Zeyuan Zang 臧泽元

B.Eng. Student @ BUPT • Incoming Ph.D. @ ZGCA

About Me

I am a 4^th-year undergraduate student majoring in Computer Science and Technology at the School of Future, Beijing University of Posts and Telecommunications (BUPT), currently conducting research on Large Vision-Language Models (LVLMs) at the Center of Intelligence Science and Technology (CIST), advised by Prof. Xiaojie Wang.

My current research interests include:

Boosting reasoning abilities of Large Vision-Language Models (LVLMs)
Vision-Language representation learning
Novel architectures inspired by cognitive heuristics
Improving LVLMs' reliability with high-quality data

Research & Publications

Reading Images Like Texts: Sequential Image Understanding in Vision-Language Models

Yueyan Li, Chenggong Zhao, Zeyuan Zang, Caixia Yuan, Xiaojie Wang. Accepted by ICLR 2026. arXiv:2509.19191
Paper Code OpenReview

VL-DynaRefine: A Vision-Language Dynamic Refinement Approach for Visual Reasoning

Jing Ma, Haochen Sun, Zeyuan Zang, Fangxiang Feng, Caixia Yuan, Lei Ren, Huixing Jiang, Chen Wei, Xiaojie Wang. Accepted by ACM MM 2025. DOI: 10.1145/3746027.3755296
Paper

Crop-and-Prompt: Multi-Grained Prompting for Fine-Grained Visual-Language Understanding

Zeyuan Zang, Hanzi Wang. Accepted by CAIBDA 2025. DOI: 10.1109/CAIBDA65784.2025.11182630
Paper Code

Research Grants

Beijing Municipal Natural Science Foundation Undergraduate Research Project

Participant · Project No. QY24212 · 2024.11 - Present · Expected completion: 2026.05

Topic: Research and Application of Event Causality Identification Based on Causal Graphs

Responsible for implementing and evaluating a causal graph-based causal reasoning model.

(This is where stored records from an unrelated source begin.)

-- ==== Sys2Proof/Tests/Slice0.lean ====
section
/-! SUPPORT. The model's own tests: ill-formed commands refused, packets written out from the encoding tables, one or two steps per
command with results taken from 95_test_vectors.md, and a witness for the hypotheses of each statement. -/

namespace Sys2Proof.Tests

open Sys2Proof Sys2Proof.Machine

-- One test at a time: elaborated side by side, the kernel evaluations each take a thread of their own and outgrow the memory limit.
set_option Elab.async false

/-! ### Small states -/

/-- X2 of 95_test_vectors.md: two sections of four cells, MUX mode. -/
def x2 (p : Polarity) : State := State.resetWith { Config.defaultInputs with polarity := p, secReq := [4, 4] } referenceGlyphs

/-- M4 of 95_test_vectors.md with the cells of V7, and the time advances the environment has chosen. -/
def m4 (times : List Nat) : State :=
  { State.resetWith { Config.defaultInputs with secReq := [4], tCellMs := 2 } referenceGlyphs with
    cells := [(0, 0x60), (1, 0xDB), (2, 0xF2), (3, 0x66)], timeIn := times }

/-- S3 of 95_test_vectors.md with the cells of V8. -/
def s3 (times : List Nat) : State :=
  { State.resetWith { Config.defaultInputs with polarity := .anode, driveMode := .static, secReq := [3] } referenceGlyphs with
    cells := [(0, 0xFD), (1, 0x9F), (2, 0x25)], timeIn := times }

/-- M4 in a burst. -/
def m4Busy (a : Activity) (dur : Word32) (times : List Nat) : State := { m4 times with cp := .busy a, drv := .scanning, scanDur := dur }

/-- The cells of a next state; none for a stop. -/
def cellsAfter : Outcome → List Byte
  | .next t => (List.range t.cfg.dispLen).map t.cell
  | _ => []

/-- The frames of a next state; none for a stop. -/
def framesAfter : Outcome → List (List Byte)
  | .next t => framesOf t.trace
  | _ => []

/-- CP of a next state. -/
def cpAfter : Outcome → Option CP
  | .next t => some t.cp
  | _ => none

/-- The refusal of a refused outcome. -/
def refusalOf : Outcome → Option Refusal
  | .refused r => some r
  | _ => none

/-- The outcome is a next state. -/
def isNext : Outcome → Bool
  | .next _ => true
  | _ => false

theorem isNext_exists {o : Outcome} (h : isNext o = true) : ∃ t, o = .next t := by
  cases o with
  | next t => exact ⟨t, rfl⟩
  | fault r => cases h
  | refused r => cases h

/-! ### WellFormed: each check refuses an ill-formed term -/

theorem test_wellFormed_wsec_count : (Instr.wsec 0 (List.replicate 256 0)).wellFormed = false := by decide +kernel
theorem test_wellFormed_wchr_count : (Instr.wchr 0 (List.replicate 256 ⟨0, false⟩)).wellFormed = false := by decide +kernel

/-! ### Decode: packets written out bit by bit from 30_encoding R69 to R74, and the refusals of R76, R77 -/

theorem test_decode_wsec : decode [0b00010001, 0b00000010, 0b01100000, 0b11011010] = .cmd (.wsec 1 [0x60, 0xDA]) [] := by decide
theorem test_decode_wcell : decode [0b00101111, 0b11111111, 0b11100000] = .cmd (.wcell 15 255 0xE0) [] := by decide
theorem test_decode_sdot : decode [0b00110000, 0b00000001, 0b00000001] = .cmd (.sdot 0 1 true) [] := by decide
theorem test_decode_wchr :
    decode [0b01000000, 0b00000010, 0b00110011, 0b00000001, 0b00110001, 0b00000000] = .cmd (.wchr 0 [⟨0x33, true⟩, ⟨0x31, false⟩]) [] := by
  decide
theorem test_decode_show : decode [0b10000000, 0b11101000, 0b00000011, 0, 0] = .cmd (.showFor 1000) [] := by decide
theorem test_decode_update : decode [0b10010000] = .cmd .update [] := by decide
theorem test_decode_clear : decode [0b10100000] = .cmd .clear [] := by decide
theorem test_decode_refusals :
    decode [0x00] = .reservedOpcode ∧ decode [0x50] = .reservedOpcode ∧ decode [0xB0] = .reservedOpcode ∧
    decode [0x81, 0x14, 0, 0, 0] = .reservedField ∧ decode [0x91] = .reservedField ∧ decode [0xA3] = .reservedField ∧
    decode [0x30, 1, 2] = .reservedField ∧ decode [0x40, 1, 0x31, 3] = .reservedField ∧ decode [0x80, 1] = .more := by decide

/-! ### Commands (95_test_vectors V3, V4, V7, V8) -/

theorem test_wsec_section1 :
    cellsAfter (exec (.wsec 1 [0x60, 0xDA, 0xF2, 0x66]) (x2 .anode)) = [0xFF, 0xFF, 0xFF, 0xFF, 0x9F, 0x25, 0x0D, 0x99] := by
  decide +kernel
theorem test_wsec_wrong_count : cellsAfter (exec (.wsec 1 [0x60]) (x2 .cathode)) = List.replicate 8 0 := by decide +kernel
theorem test_wcell_section1 : cellsAfter (exec (.wcell 1 2 0xE0) (x2 .cathode)) = [0, 0, 0, 0, 0, 0, 0xE0, 0] := by decide +kernel
theorem test_wcell_past_section : cellsAfter (exec (.wcell 1 4 0xE0) (x2 .cathode)) = List.replicate 8 0 := by decide +kernel
theorem test_sdot_anode : cellsAfter (exec (.sdot 0 1 true) (x2 .anode)) = [0xFF, 0xFE, 0xFF, 0xFF, 0xFF, 0xFF, 0xFF, 0xFF] := by
  decide +kernel
theorem test_sdot_keeps_segments : cellsAfter (exec (.sdot 0 1 false) (m4 [])) = [0x60, 0xDA, 0xF2, 0x66] := by decide +kernel
theorem test_wchr_mixed :
    cellsAfter (exec (.wchr 1 [⟨0x61, true⟩, ⟨0x2E, true⟩, ⟨0x62, true⟩, ⟨0x2D, true⟩]) (x2 .cathode)) =
      [0, 0, 0, 0, 0xEF, 0x01, 0x3F, 0x03] := by decide +kernel
theorem test_wchr_anode :
    cellsAfter (exec (.wchr 0 [⟨0x20, false⟩, ⟨0x33, true⟩, ⟨0x31, false⟩, ⟨0x34, false⟩]) (x2 .anode)) =
      [0xFF, 0x0C, 0x9F, 0x99, 0xFF, 0xFF, 0xFF, 0xFF] := by decide +kernel
theorem test_show_static : framesAfter (exec (.showFor 1000) (s3 [0])) = [[0x25, 0x9F, 0xFD]] := by decide +kernel
theorem test_show_mux_starts : cpAfter (exec (.showFor 20) (m4 [0])) = some (.busy .guard) := by decide +kernel
theorem test_update_static : framesAfter (exec .update (s3 [])) = [[0x25, 0x9F, 0xFD]] := by decide +kernel
theorem test_update_mux : framesAfter (exec .update (m4 [])) = [] := by decide +kernel
theorem test_clear_static : framesAfter (exec .clear (s3 [])) = [[0xFF, 0xFF, 0xFF]] := by decide +kernel
theorem test_clear_mux : framesAfter (exec .clear (m4 [])) = [[0xFF, 0x00]] := by decide +kernel

/-! ### The sequencer, the port and reset -/

theorem test_drive_second_cell : framesAfter (step { m4Busy .drive 20 [0] with scanI := 1 }) = [[0xBF, 0xDB]] := by decide +kernel
theorem test_guard_stops_at_16 : framesAfter (step (m4Busy .guard 20 [16])) = [[0xFF, 0x00]] := by decide +kernel
theorem test_guard_admits_at_8 : cpAfter (step (m4Busy .guard 20 [8])) = some (.busy .drive) := by decide +kernel
theorem test_port_holds_part : cpAfter (step ((x2 .cathode).hostSend [0x20, 0x00])) = some (.busy (.payload [0x20, 0x00])) := by
  decide +kernel
theorem test_port_refuses : refusalOf (step ((x2 .cathode).hostSend [0x91])) = some .reservedField := by decide +kernel
theorem test_reset_cuts_frame :
    (match step { s3 [] with port := [0x90], resetIn := .asserted 2 } with
     | .next t => t.trace
     | _ => []) = [.emit 0x25 .msbFirst, .emit 0x9F .msbFirst, .reset] := by decide +kernel
theorem test_release_invalid :
    refusalOf (step (State.poweredUp { Config.defaultInputs with secReq := [0, 4] } referenceGlyphs)) = some .invalidConfig := by
  decide +kernel
theorem test_first_step_runs : isNext (step (State.reset.withFetchWord 8 0x40)) = true := by decide +kernel
theorem test_sections_truncated : deriveSections 8 0 [5, 5, 2] = [⟨0, 5⟩, ⟨5, 3⟩] := by decide

/-! ### The encoder and the host procedure (95_test_vectors V2, V9) -/

theorem test_enc_digit_dot : enc referenceGlyphs ⟨0x33, true⟩ = 0xF3 := by decide +kernel
theorem test_glyph_corners :
    glyphOf referenceGlyphs 0x7A = 0xDA ∧ glyphOf referenceGlyphs 0x2E = 0x00 ∧ glyphOf referenceGlyphs 0x5B = 0x00 ∧
    glyphOf referenceGlyphs 0xFF = 0x00 ∧ glyphOf referenceGlyphs 0x4D = 0xA8 := by decide +kernel
theorem test_format_real_negative : formatReal (-0.4) 1 = { chars := [0x2D, 0x30, 0x34], point := some 1 } := by decide +kernel
theorem test_layout_overflow :
    layout (plainCells (formatInt 12345)) 4 .center none false =
      { cells := plainCells [0x32, 0x33, 0x34, 0x35], ok := false } := by decide +kernel
theorem test_assemble_lines :
    assemble [⟨0, 4⟩] "wcell 0, 0, 0x02 ; a minus\nset.int 0, 42\nshow 20".toList =
      .ok [0x20, 0x00, 0x02, 0x40, 0x04, 0x20, 0x00, 0x20, 0x00, 0x34, 0x00, 0x32, 0x00, 0x80, 0x14, 0, 0, 0] := by decide +kernel
theorem test_assemble_no_field :
    assemble [⟨0, 1⟩] "set.text 16, \"AB\"\nset.chars 0, \"AB\", ".toList = .error .malformed ∧
    assemble [⟨0, 1⟩] "set.text 16, \"AB\"\nset.raw 99, [1]".toList = .ok [] ∧
    assemble [⟨0, 1⟩] ("set.text 0, \"".toList ++ List.replicate 300 'A' ++ ['"']) = .ok [0x40, 0x01, 0x41, 0x00] := by decide +kernel
theorem test_assemble_too_large : assemble [] "wcell 16, 0, 0".toList = .error .operandTooLarge := by decide +kernel
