-- ==== Sys2Proof/Machine/Frames.lean ====
section
/-! DEFINITION. The FRAME rows: a wire frame handed to the codec. The block gives a frame's command code no meaning of its
own: "The codec does not interpret or check the command field; any byte value is carried" (R63), "every 16-byte string
is a frame" (R66). What the codec does with a frame is Decode16 (R143): it hands back the raw fields (log entry 8). -/

namespace Sys2Proof.Machine

/-- The codec carries a wire frame: its fields come back unmodified, and no register is read or written (R142, R143). -/
def State.carry (f : Frame) (s : State) : State := s.respond (.frame (Frame.decode16 f.encode))

/-- FRAME.SetVoltage (R63: command 0x01). -/
def execFrameSetVoltage (b : FrameBody) (s : State) : Step := .next (s.carry (b.withCommand FrameCommand.setVoltage.code))

/-- FRAME.SetSpeed (R63: command 0x02). -/
def execFrameSetSpeed (b : FrameBody) (s : State) : Step := .next (s.carry (b.withCommand FrameCommand.setSpeed.code))

/-- FRAME.SetTimer (R63: command 0x03). -/
def execFrameSetTimer (b : FrameBody) (s : State) : Step := .next (s.carry (b.withCommand FrameCommand.setTimer.code))

/-- FRAME.NetworkJoinRequest (R63: command 0x04). -/
def execFrameNetworkJoinRequest (b : FrameBody) (s : State) : Step := .next (s.carry (b.withCommand FrameCommand.networkJoinRequest.code))

/-- FRAME.SetSpeedReply (R63: command 0x05). -/
def execFrameSetSpeedReply (b : FrameBody) (s : State) : Step := .next (s.carry (b.withCommand FrameCommand.setSpeedReply.code))

/-- FRAME.NetworkJoinOpen (R63: command 0x06). -/
def execFrameNetworkJoinOpen (b : FrameBody) (s : State) : Step := .next (s.carry (b.withCommand FrameCommand.networkJoinOpen.code))

/-- FRAME.FanSettings (R63: command 0x07). -/
def execFrameFanSettings (b : FrameBody) (s : State) : Step := .next (s.carry (b.withCommand FrameCommand.fanSettings.code))

/-- FRAME.NetworkJoinAck (R63: command 0x0c). -/
def execFrameNetworkJoinAck (b : FrameBody) (s : State) : Step := .next (s.carry (b.withCommand FrameCommand.networkJoinAck.code))

/-- FRAME.QueryNetwork (R63: command 0x0d). -/
def execFrameQueryNetwork (b : FrameBody) (s : State) : Step := .next (s.carry (b.withCommand FrameCommand.queryNetwork.code))

/-- FRAME.QueryDevice (R63: command 0x10). -/
def execFrameQueryDevice (b : FrameBody) (s : State) : Step := .next (s.carry (b.withCommand FrameCommand.queryDevice.code))

/-- FRAME.SetVoltageReply (R63: command 0x1d). -/
def execFrameSetVoltageReply (b : FrameBody) (s : State) : Step := .next (s.carry (b.withCommand FrameCommand.setVoltageReply.code))

/-- A wire frame whose command code no row lists: "any byte value is carried" (R63). -/
def carryUnlisted (f : Frame) (s : State) : Step := .next (s.carry f)

end Sys2Proof.Machine
end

“Future Scholar” Project, School of Future, BUPT

Principal Investigator · Project No. 2024WLXZ06 · 2024.09 - 2025.08 · Rate: Excellent

Topic: Optimization of Vision-Language Models for Fine-Grained Perception Tasks

Organized and executed the project, leading method design, implementation, and evaluation.

Selected Projects

Deepreader: Agentic Document Reading Toolkit under development

Code

Deepseek-OCR implemented in vLLM backend for document parsing, with tweaks (concurrency control, Lossless PDF with bounding box, markdown with clearer images) added.
Planning to integrate with LangChain to build an agentic document reading system.

HADAR: High-Altitude Object Dropping Detection, Alarm, and Record Filing System

On display at the WSIS+20 event and AI for Good Summit 2025, Geneva, Switzerland.
Honorary Mention (top 21/148) in the IEEE 2025 ComSoc Student Competition.
Report Code1 Code2

Developed a lightweight object dropping detection algorithm achieving 6-10 FPS real-time performance and 75% accuracy on Raspberry Pi.
Designed and implemented an incident recording system for surveillance applications, composed of a responsive H5 frontend built with Vue.js and a scalable backend service built with Node.js.

Digital Dude: Multimodal Digital Human Interaction System

Project done during professional engineering training at Beijing ZX-CE Technology Co., Ltd.
Code

A multimodal digital human interaction frontend application based on React + TypeScript + WebRTC, supporting speech, gesture, facial expression recognition, and real-time conversation features.

Education

Beijing University of Posts and Telecommunications

B.Eng. Computer Science and Technology (School of Future) · 2022.09 - 2026.07 est.

GPA: 3.79/4 (Score: 90.92/100, Rank: 5/30) | IELTS: 7.5, CET-6: 615, CET-4: 669
Honors: 1^st Class Scholarship (2025), Xiaomi Scholarship (1^st class, 2024), Merit Student of Beijing (2024), Merit Student of BUPT (2024, 2025)

Northeast Yucai School

2-year Junior + 3-year Senior High School (Gifted Education Experimental Division) · 2017.09 - 2022.07

Graduated at 16.